The RatingDog China general manufacturing purchasing managers' index fell to 49.9 in November, down from 50.6 in October, and missing the 50.5 FXStreet-cited consensus forecast.
A reading above the 50.0 neutral mark indicates an overall increase in month-on-month business activity, while a reading below signals a contraction.
According to S&P Global, the contraction is driven by a slowdown in new orders, which have eased to almost neutral levels, offsetting a rise in new export orders which expanded at the quickest pace in eight months.
Yao Yu, founder of RatingDog, said: "On the demand side, although new export orders picked up in November, this trend failed to reverse the sluggish state of the manufacturing sector, with new orders remaining almost stagnant. On the production side, affected by the slowdown in new business growth, manufacturers reduced their workforce and purchasing volume, and became more cautious in inventory management.
"Looking ahead, considering the need to sprint toward the annual 5% growth target, there may be strengthened efforts on both the supply and demand sides at the end of the year. The PMI is expected to present a weak expansion trend in December."

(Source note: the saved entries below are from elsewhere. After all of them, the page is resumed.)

-- ==== Sys2Proof/Machine/LaneMem.lean ====
section
/-! DEFINITION. Lane memory (R161-R167), VAMO (R225, R226) and the typed buffers from the lanes (R227, R228, R263). -/
namespace Sys2Proof.Machine

/-- The enabled physical lanes of a mask, ascending. -/
def enabled (em : W32) : List Nat := (List.range 32).filter fun i => em.getLsbD i
/-- A mask from physical lane numbers. -/
def laneMask (ls : List Nat) : W32 := ls.foldl (fun m i => m ||| (1 <<< i)) 0
/-- One lane's use of a handle (R108) for n bytes at an offset, aligned first (R165); another module's memory needs its feature (R253). -/
def State.laneUse (s : State) (p : Nat) (h : Handle) (n : Nat) (need : Need) (byAddress : Bool) (o : Nat) : HandleUse :=
  let va := h.va + BitVec.ofNat 64 o
  if (if byAddress then va.toNat else o) % n != 0 then .fault .misaligned
  else match s.useHandle h o n need with
    | .ok key priv => if s.remoteOff p (s.place p).pasid key then .fault .illegal else .ok key priv
    | r => r
/-- An access of one lane that passed its checks: the physical lane, its offset, home key and whether the page is private. -/
structure Access where
  lane : Nat
  off  : Nat
  key  : Nat
  priv : Bool
/-- A lane's access that faulted: the lane, its offset, cause and physical address. -/
structure Faulted where
  lane  : Nat
  off   : Nat
  cause : Cause
  paddr : Nat
/-- The accesses that pass their checks and those that fault (R165). -/
def State.sortLanes (s : State) (p : Nat) (h : Handle) (n : Nat) (need : Need) (byAddress : Bool) : List (Nat × Nat) → List Access × List Faulted
  | [] => ([], [])
  | (i, o) :: t =>
    let (as, fs) := s.sortLanes p h n need byAddress t
    match s.laneUse p h n need byAddress o with
    | .ok key priv => (⟨i, o, key, priv⟩ :: as, fs)
    | .fault c => (as, ⟨i, o, c, 0⟩ :: fs)
    | _ => (as, fs)
/-- The faulting access of the lowest lane. -/
def lowestFault : List Faulted → Option Faulted
  | [] => none
  | f :: t => match lowestFault t with
    | none => some f
    | some g => some (if f.lane < g.lane then f else g)
/-- The lane fault of an instruction's faulting accesses (R165): the lowest lane's cause and va, the lanes with that cause. -/
def State.accessFault (s : State) (p l n : Nat) (fs : List Faulted) : State :=
  match lowestFault fs with
  | none => s
  | some f =>
    let h := s.handle p n
    let va := h.va + BitVec.ofNat 64 f.off
    if f.cause = .illegal then s.laneIllegalHere p l
    else
      let lanes := laneMask ((fs.filter fun g => g.cause == f.cause).map fun g => g.lane)
      let r := s.laneRecord p l f.cause (if f.cause = .hunmapped then 0 else va)
      s.laneFault p l { r with
        lanes := lanes >>> s.shift p l, hvalid := true, hnum := n, handle := h.read, va := va, paddr := if f.cause = .memerr then f.paddr else 0 }
/-- The lanes' faults where the refresh of a STALE handle has failed (R114, R165): MISALIGNED is checked first, the refresh's own cause
comes last. -/
def refreshFaults (h : Handle) (n : Nat) (byAddress : Bool) (cause : Cause) (offs : List (Nat × Nat)) : List Faulted :=
  offs.map fun x => ⟨x.1, x.2,
    if (if byAddress then (h.va + BitVec.ofNat 64 x.2).toNat else x.2) % n != 0 then .misaligned else cause, 0⟩
/-- A lane instruction's use of handle N at its issue, whatever its mask (R112, R114, R163): PENDING or FAULTED holds it, but in a halted
placement it is discarded, which leaves `gone`; STALE starts a refresh walk and holds it until the walk's end; else its lanes' checks. -/
def withHandle (p l hn n : Nat) (need : Need) (byAddress : Bool) (offs : List (Nat × Nat)) (gone : State) (s : State)
    (go : List Access → List Faulted → State → Out) : Out :=
  let h := s.handle p hn
  match h.st with
  | .pending => .next (if (s.place p).halted then gone else s)
  | .faulted => .next (if (s.place p).halted then gone else s)
  | .stale =>
    let lanes := laneMask (offs.map fun x => x.1) >>> s.shift p l
    let off := (offs.head?.map fun x => x.2).getD 0
    match h.user with
    | none => .next (s.modHandle p hn fun y => { y with user := some (some l, lanes.toNat, off) })
    | some u => (match u.1 == some l, h.fail with
      | true, some cause => go [] (refreshFaults h n byAddress cause offs) (s.modHandle p hn fun y => { y with user := none, fail := none })
      | _, _ => .next s)
  | _ => let (as, fs) := s.sortLanes p h n need byAddress offs; go as fs s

Staffing levels fell marginally in November, as resignations and redundancies aimed at cost control among manufacturers contributed to a fourth straight monthly rise in unfinished work.
Purchasing activity also declined for the first time since June, as slower new business growth led firms to pare back input buying and shorten supplier lead times.

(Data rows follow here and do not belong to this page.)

-- ==== Sys2Proof/Machine/Consistency.lean ====
section
/-! DEFINITION. Publishes (R327-R329), the sweeper (R311), fills (R72, R78, R316), translation invalidations (R113) and page publishes
(R117), and uncorrectable errors (R315). -/
namespace Sys2Proof.Machine

/-- The entries of one Release Record Table after an acknowledgement (R327): an unreachable entry that the publish covers is dropped; the
entry being evicted is dropped, or marked unreachable. -/
def rrtAfter (g n : Nat) (failed : Bool) (word : Option Nat) (es : List RrtEntry) : List RrtEntry :=
  let covers (e : RrtEntry) : Bool := e.plaza == g && genBelow e.seq n
  if failed then es.map fun e => if word == some e.word && e.plaza == g then { e with unreachable := true } else e
  else es.filter fun e => !(covers e && (e.unreachable || word == some e.word))
/-- The Release Record Tables of this module after an acknowledgement (R327). -/
def State.rrtAnswered (s : State) (g n : Nat) (failed : Bool) (word : Option Nat) : State :=
  { s with rrt := s.rrt.map fun (t : Nat × List RrtEntry) => (t.1, rrtAfter g n failed word t.2) }
/-- An acknowledgement of a publish leaves plaza p for a requester: for another module by a flit, and the unreachable entries here that the
publish covers are dropped whoever asked for it (R327, R329, R353). -/
def State.sendAck (s : State) (p number : Nat) (failed : Bool) (x : Requester) : State :=
  match x with
  | .remote m tag =>
    let t := s.rrtAnswered (s.plazaId p) number failed none
    t.post { mkFlit 7 (m % 256) tag (t.plazaId p) 0 (number + 2 ^ 32 * b2n failed) [] with ddie := m / 256, sdie := dieOf p }
  | _ => { s with acks := s.acks ++ [(s.plazaId p, number, b2n failed, x)] }
/-- A new publish of plaza p (R329): every dirty byte written back and every update line merged, as its number says; those on pages that move follow
after the remap (R334). -/
def State.startPublish (s : State) (p : Nat) (waiting : List (Nat × Requester)) : State :=
  let n := ((s.plaza p).pubBegun + 1) % 2 ^ 32
  let (t, ok) := s.publishLines p
  t.modPlaza p fun q => { q with pubBegun := n, publish := some ⟨n, waiting, !ok, t.holdsMoving p⟩ }
/-- What plaza p does with Publish(seq) (R329): already covered, a new publish, or queued behind the one that runs. -/
def State.servePublish (s : State) (p seq : Nat) (x : Requester) : State :=
  let q := s.plaza p
  if genBelow seq q.pubDone then s.sendAck p q.pubDone false x
  else match q.publish with
    | none => s.startPublish p [(seq, x)]
    | some _ => s.modPlaza p fun y => { y with pubQueue := y.pubQueue ++ [(seq, x)] }
/-- PUBLISH_REQUEST (R329): a request on its way, or one from another module, reaches plaza p. -/
def execPublishRequest (p n : Nat) (x : Requester) (s : State) : Out :=
  match x with
  | .remote _ _ => .next (if p < Config.plazas then s.servePublish p n x else s)
  | _ =>
    if s.requests.contains (p, n, x) then .next ({ s with requests := s.requests.erase (p, n, x) }.servePublish p n x) else .next s
/-- A move of a page is in progress, and a publish that meets it completes only after the remap (R334). -/
def State.moving (s : State) : Bool := !s.moves.isEmpty
/-- PUBLISH_COMPLETE (R329, R334, R341): what lay on a page that has moved is written to its new frame. Then every writeback and notice is
acknowledged; those that waited are answered, and the queued requests
start the next publish unless this one covers them. A publish that failed covers no request. -/
def execPublishComplete (p : Nat) (s : State) : Out :=
  match (s.plaza p).publish with
  | none => .next s
  | some w =>
    if s.noticesFrom p || s.moving then .next s
    else if w.held then
      let (t, ok) := s.publishLines p
      .next (t.modPlaza p fun q => { q with publish := some { w with failed := w.failed || !ok, held := false } })
    else
      let queued := (s.plaza p).pubQueue
      let s1 := s.modPlaza p fun q => { q with pubDone := if w.failed then q.pubDone else w.number, publish := none, pubQueue := [] }
      let s2 := w.waiting.foldl (fun t x => t.sendAck p w.number w.failed x.2) s1
      let (now, later) := queued.partition fun x => !w.failed && genBelow x.1 w.number
      let s3 := now.foldl (fun t x => t.sendAck p w.number false x.2) s2
      .next (if later.isEmpty then s3 else s3.startPublish p later)

/-- An acquire that waits for a publish of plaza g learns that publish n has completed, or failed (R328, R329). -/
def Acquire.answer (a : Acquire) (g n : Nat) (failed : Bool) : Acquire :=
  if a.plaza != g || a.done || a.failed || !(failed || genBelow a.seq n) then a
  else if failed then { a with failed := true } else { a with done := true }
/-- A host's read after an acknowledgement of its publishes (R328, R330): what it still needs. -/
def HostRead.after (x : HostRead) (g n : Nat) : HostRead := { x with needs := x.needs.filter fun e => !(e.1 == g && genBelow e.2 n) }
/-- The reads of the hosts after publish n of plaza g is acknowledged or has failed (R328, R330): those that need no more return what they
read, a failed one is aborted (R361). -/
def HostSide.hostAnswered (h : HostSide) (g n : Nat) (failed : Bool) : HostSide :=
  let bad (x : HostRead) : Bool := failed && x.needs.any fun e => e.1 == g
  let rs := (h.reading.filter fun x => !bad x).map fun x => x.after g n
  { h with
    reading := rs.filter fun x => !(x.needs.isEmpty && x.delays.isEmpty)
    answers := h.answers ++ (h.reading.filter bad).map (fun x => (x.host, x.addr, .abort))
      ++ (rs.filter fun x => x.needs.isEmpty && x.delays.isEmpty).map fun x => (x.host, x.addr, .data x.bytes x.bad) }
/-- What an acknowledgement does for its requester (R327-R330). -/
def State.answered (s : State) (g n : Nat) (failed : Bool) (x : Requester) : State :=
  let word := match x with
    | .evict w => some w
    | _ => none
  let s1 := s.rrtAnswered g n failed word
  match x with
  | .ctx p c =>
    if c = 9 then s1.modPlaza p fun q => { q with await := q.await.map fun a => a.answer g n failed }
    else s1.modCtx p c fun y => { y with acq := y.acq.map fun a => a.answer g n failed }
  | .lane p l => s1.modLane p l fun y => { y with acq := y.acq.map fun a => a.answer g n failed }
  | .host => s1.modHost fun h => h.hostAnswered g n failed
  | .evict _ => s1
  | .remote _ _ => s1
  | .plaza _ => s1
  | .fetch _ _ => s1
  | .cmd _ _ => s1
/-- PUBLISH_ACKNOWLEDGEMENT (R327-R329): of plaza g (domain-wide), for publish n, failed unless f is 0; one from another module answers
the request that waits for it. -/
def execPublishAcknowledgement (g n f : Nat) (x : Requester) (s : State) : Out :=
  if s.acks.contains (g, n, f, x) then .next ({ s with acks := s.acks.erase (g, n, f, x) }.answered g n (f != 0) x)
  else if g / 256 = s.dev.modNum then .next s
  else match s.findRemote x 6 g (s.remotes.findSome? (fun r => if r.who == x && r.kind == 6 && r.addr == g then some r.size else none) |>.getD 0) with
    | some r => .next ({ s with remotes := s.remotes.filter fun y => y.tag != r.tag }.answered g n (f != 0) x)
    | none => .next s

Average input prices for Chinese manufacturers rose marginally, with higher metal costs cited, but firms absorbed the muted increase and offered discounts, leading to lower output and export charges amid heightened competition.
According to S&P Global, business sentiment improved despite the slowdown, as Chinese firms remain generally optimistic that supportive government policies, expansion plans and new product launches will spur growth in the year ahead.
S&P Global compiles the monthly PMI based on survey responses from a panel of approximately 650 manufacturers, spanning both private and state-owned firms.